(SUPPLIED DATA Opens)
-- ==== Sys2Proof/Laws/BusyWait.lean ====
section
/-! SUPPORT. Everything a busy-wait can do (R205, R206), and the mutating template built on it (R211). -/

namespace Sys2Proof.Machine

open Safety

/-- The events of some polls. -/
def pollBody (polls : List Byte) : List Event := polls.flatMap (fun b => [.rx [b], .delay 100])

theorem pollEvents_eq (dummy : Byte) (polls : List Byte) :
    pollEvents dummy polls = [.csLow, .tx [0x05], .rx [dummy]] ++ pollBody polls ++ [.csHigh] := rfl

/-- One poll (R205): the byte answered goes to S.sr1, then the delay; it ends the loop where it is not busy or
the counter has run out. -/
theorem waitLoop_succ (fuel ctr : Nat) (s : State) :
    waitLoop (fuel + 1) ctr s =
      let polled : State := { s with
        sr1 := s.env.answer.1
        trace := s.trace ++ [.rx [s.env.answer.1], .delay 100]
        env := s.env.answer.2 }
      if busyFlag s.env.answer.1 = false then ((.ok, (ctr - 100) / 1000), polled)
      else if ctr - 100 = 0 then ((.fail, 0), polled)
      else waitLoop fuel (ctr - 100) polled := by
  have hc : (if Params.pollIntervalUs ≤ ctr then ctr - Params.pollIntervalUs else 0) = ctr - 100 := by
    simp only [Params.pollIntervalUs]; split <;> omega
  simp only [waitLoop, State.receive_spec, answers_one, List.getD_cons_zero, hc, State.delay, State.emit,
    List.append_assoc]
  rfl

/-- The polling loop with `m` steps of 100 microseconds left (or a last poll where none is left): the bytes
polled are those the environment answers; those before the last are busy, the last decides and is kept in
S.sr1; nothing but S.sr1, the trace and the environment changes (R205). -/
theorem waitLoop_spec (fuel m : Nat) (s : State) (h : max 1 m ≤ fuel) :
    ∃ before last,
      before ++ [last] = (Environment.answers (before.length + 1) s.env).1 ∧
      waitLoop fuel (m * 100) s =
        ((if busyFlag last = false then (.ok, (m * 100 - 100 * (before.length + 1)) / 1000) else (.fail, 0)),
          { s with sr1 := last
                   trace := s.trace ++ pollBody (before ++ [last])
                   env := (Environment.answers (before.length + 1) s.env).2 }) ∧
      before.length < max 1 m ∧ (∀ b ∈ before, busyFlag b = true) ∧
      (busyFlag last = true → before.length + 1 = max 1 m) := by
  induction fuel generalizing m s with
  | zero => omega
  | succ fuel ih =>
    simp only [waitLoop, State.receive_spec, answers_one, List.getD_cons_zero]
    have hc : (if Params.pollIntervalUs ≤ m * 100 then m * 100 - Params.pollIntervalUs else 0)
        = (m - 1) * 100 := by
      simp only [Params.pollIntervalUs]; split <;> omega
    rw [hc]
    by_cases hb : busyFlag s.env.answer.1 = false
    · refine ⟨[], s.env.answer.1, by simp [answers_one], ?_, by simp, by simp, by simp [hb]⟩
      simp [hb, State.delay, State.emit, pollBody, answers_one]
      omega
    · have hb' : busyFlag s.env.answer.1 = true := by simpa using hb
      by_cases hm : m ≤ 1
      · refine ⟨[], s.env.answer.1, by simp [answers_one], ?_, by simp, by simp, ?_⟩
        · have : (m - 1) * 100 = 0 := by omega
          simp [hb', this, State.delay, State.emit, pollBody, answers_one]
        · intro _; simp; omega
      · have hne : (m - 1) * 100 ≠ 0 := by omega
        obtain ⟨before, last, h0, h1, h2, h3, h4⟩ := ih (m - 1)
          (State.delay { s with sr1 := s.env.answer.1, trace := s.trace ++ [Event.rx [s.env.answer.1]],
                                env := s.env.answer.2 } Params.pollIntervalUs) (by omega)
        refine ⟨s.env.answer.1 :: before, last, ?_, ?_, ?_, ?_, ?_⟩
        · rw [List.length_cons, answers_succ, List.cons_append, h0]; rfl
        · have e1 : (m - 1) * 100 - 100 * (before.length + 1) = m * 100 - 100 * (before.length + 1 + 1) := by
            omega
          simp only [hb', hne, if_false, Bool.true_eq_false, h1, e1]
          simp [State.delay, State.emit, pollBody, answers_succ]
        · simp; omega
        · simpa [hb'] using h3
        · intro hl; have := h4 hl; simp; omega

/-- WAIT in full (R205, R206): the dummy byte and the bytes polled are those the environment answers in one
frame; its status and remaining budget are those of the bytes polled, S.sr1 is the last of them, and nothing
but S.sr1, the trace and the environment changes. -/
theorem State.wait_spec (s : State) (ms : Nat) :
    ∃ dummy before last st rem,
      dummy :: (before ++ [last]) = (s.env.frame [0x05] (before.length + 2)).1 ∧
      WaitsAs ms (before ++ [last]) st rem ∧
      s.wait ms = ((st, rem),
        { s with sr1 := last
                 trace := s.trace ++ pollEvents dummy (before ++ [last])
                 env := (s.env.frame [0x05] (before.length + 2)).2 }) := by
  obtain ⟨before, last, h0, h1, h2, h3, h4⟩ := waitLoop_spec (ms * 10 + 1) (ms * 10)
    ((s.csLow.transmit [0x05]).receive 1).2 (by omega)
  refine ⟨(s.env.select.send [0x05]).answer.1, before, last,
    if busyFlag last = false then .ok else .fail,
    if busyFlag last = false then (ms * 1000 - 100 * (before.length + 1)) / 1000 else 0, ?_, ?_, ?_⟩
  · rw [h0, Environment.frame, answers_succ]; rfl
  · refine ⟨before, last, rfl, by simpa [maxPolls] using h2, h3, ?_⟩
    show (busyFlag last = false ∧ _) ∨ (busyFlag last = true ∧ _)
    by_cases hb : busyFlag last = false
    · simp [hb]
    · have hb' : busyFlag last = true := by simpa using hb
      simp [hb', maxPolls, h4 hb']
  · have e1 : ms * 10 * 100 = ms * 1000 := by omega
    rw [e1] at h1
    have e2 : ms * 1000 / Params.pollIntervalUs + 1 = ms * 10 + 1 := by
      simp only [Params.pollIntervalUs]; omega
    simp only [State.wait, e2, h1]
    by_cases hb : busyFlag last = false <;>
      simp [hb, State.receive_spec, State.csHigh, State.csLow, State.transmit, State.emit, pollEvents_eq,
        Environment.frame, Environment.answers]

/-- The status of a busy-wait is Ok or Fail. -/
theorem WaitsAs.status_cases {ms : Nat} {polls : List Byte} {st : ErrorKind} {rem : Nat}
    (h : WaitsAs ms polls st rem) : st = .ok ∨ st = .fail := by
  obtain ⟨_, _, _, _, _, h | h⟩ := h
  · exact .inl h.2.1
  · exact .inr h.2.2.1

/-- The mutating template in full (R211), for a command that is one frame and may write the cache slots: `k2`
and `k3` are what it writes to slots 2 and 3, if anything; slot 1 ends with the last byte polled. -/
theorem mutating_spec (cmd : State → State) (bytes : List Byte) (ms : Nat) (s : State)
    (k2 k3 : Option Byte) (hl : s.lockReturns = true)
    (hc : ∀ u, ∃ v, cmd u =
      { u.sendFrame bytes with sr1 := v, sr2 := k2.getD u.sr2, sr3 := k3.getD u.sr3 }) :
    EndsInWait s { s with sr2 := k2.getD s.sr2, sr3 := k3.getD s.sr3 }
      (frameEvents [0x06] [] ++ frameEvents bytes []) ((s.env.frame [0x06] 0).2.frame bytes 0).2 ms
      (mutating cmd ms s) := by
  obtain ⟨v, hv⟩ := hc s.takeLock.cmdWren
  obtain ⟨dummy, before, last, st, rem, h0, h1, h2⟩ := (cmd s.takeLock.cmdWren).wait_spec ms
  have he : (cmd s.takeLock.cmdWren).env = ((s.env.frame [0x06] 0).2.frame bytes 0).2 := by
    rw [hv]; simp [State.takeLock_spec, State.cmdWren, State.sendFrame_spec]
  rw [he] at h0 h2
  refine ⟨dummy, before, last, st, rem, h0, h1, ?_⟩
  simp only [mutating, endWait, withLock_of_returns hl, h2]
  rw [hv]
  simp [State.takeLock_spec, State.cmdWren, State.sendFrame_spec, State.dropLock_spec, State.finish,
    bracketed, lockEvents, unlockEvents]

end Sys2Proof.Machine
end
(SUPPLIED DATA Closes)
(SUPPLIED DATA Opens)
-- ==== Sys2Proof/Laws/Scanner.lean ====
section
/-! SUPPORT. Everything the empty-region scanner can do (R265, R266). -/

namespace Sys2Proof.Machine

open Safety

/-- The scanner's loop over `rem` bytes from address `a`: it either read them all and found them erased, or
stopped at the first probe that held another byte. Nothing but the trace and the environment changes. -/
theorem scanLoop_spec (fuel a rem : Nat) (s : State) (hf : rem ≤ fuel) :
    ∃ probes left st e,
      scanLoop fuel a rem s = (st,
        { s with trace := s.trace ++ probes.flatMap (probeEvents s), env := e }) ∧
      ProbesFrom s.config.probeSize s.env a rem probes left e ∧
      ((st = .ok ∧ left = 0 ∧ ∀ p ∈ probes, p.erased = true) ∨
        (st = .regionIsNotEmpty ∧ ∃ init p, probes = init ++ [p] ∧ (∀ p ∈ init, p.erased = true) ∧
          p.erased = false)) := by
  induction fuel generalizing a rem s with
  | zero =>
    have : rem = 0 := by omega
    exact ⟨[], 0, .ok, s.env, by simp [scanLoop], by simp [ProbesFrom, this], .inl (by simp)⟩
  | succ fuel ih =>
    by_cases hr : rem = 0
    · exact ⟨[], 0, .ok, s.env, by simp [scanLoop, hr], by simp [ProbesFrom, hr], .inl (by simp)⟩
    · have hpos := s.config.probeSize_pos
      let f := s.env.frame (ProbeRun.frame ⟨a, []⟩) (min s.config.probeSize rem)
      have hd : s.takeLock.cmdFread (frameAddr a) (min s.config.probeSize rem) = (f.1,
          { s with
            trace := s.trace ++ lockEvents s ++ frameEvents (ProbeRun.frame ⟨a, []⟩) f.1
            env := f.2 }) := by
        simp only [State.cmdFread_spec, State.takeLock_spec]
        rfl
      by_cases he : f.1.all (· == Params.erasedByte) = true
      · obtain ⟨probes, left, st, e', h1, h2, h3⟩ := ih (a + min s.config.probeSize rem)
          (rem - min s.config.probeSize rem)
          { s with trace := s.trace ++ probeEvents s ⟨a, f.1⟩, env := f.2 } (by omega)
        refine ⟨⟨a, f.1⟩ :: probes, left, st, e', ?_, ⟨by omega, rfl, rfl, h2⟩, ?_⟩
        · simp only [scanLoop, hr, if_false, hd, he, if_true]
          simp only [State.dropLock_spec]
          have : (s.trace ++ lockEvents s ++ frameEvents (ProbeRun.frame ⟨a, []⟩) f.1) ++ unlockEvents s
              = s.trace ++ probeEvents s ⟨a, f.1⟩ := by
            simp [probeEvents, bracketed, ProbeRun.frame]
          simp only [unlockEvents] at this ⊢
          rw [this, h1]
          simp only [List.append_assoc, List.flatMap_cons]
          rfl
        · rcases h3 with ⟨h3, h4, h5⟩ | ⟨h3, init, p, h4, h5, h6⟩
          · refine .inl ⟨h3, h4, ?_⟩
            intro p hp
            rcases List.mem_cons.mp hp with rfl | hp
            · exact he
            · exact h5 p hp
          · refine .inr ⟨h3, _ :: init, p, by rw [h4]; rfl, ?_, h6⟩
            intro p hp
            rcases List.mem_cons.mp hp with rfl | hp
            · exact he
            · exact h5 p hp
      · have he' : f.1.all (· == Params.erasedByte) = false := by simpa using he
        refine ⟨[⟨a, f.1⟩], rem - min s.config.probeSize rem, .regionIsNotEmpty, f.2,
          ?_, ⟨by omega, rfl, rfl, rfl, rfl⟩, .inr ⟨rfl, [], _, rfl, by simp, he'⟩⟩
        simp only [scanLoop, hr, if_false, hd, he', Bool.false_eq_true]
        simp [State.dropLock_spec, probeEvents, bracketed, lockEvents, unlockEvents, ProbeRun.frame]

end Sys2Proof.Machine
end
(SUPPLIED DATA Closes)
**TASK TO CARRY OUT**. Using the records above, copy word for word the line with "100 = 0 := by omega", the line with "s.trace ++ [Event.rx", and every line between them.

**RESPONSE**.
        · have : (m - 1) * 100 = 0 := by omega
          simp [hb', this, State.delay, State.emit, pollBody, answers_one]
        · intro _; simp; omega
      · have hne : (m - 1) * 100 ≠ 0 := by omega
        obtain ⟨before, last, h0, h1, h2, h3, h4⟩ := ih (m - 1)
          (State.delay { s with sr1 := s.env.answer.1, trace := s.trace ++ [Event.rx [s.env.answer.1]],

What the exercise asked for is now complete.